(Extracted data entries)
___
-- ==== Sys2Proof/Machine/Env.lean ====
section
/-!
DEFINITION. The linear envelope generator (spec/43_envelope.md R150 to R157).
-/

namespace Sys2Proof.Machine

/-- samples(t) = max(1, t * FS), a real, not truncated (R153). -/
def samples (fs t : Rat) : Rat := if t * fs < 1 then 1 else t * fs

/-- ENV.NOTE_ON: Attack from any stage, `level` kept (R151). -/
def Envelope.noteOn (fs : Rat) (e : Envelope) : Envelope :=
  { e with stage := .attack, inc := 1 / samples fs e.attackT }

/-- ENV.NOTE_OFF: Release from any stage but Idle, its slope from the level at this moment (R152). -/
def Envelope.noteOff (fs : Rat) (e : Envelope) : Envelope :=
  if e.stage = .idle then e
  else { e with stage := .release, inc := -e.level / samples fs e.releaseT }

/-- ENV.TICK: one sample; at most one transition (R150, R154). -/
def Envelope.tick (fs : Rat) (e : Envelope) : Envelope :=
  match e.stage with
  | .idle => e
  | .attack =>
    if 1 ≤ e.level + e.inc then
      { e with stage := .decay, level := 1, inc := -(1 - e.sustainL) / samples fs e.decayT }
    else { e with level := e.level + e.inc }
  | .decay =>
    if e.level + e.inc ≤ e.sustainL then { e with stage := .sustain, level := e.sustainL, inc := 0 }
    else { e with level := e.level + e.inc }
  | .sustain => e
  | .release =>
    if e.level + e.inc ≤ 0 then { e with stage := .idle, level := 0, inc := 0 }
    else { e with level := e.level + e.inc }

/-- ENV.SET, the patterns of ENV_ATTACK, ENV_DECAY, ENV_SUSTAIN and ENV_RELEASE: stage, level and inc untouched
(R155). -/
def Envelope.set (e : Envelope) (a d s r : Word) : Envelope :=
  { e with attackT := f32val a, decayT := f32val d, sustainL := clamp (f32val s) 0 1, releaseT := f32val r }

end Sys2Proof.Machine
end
___
#### The problem:
Check every line above for the string "decayT", and copy the ones that have it.

#### Answer section:
      { e with stage := .decay, level := 1, inc := -(1 - e.sustainL) / samples fs e.decayT }
  { e with attackT := f32val a, decayT := f32val d, sustainL := clamp (f32val s) 0 1, releaseT := f32val r }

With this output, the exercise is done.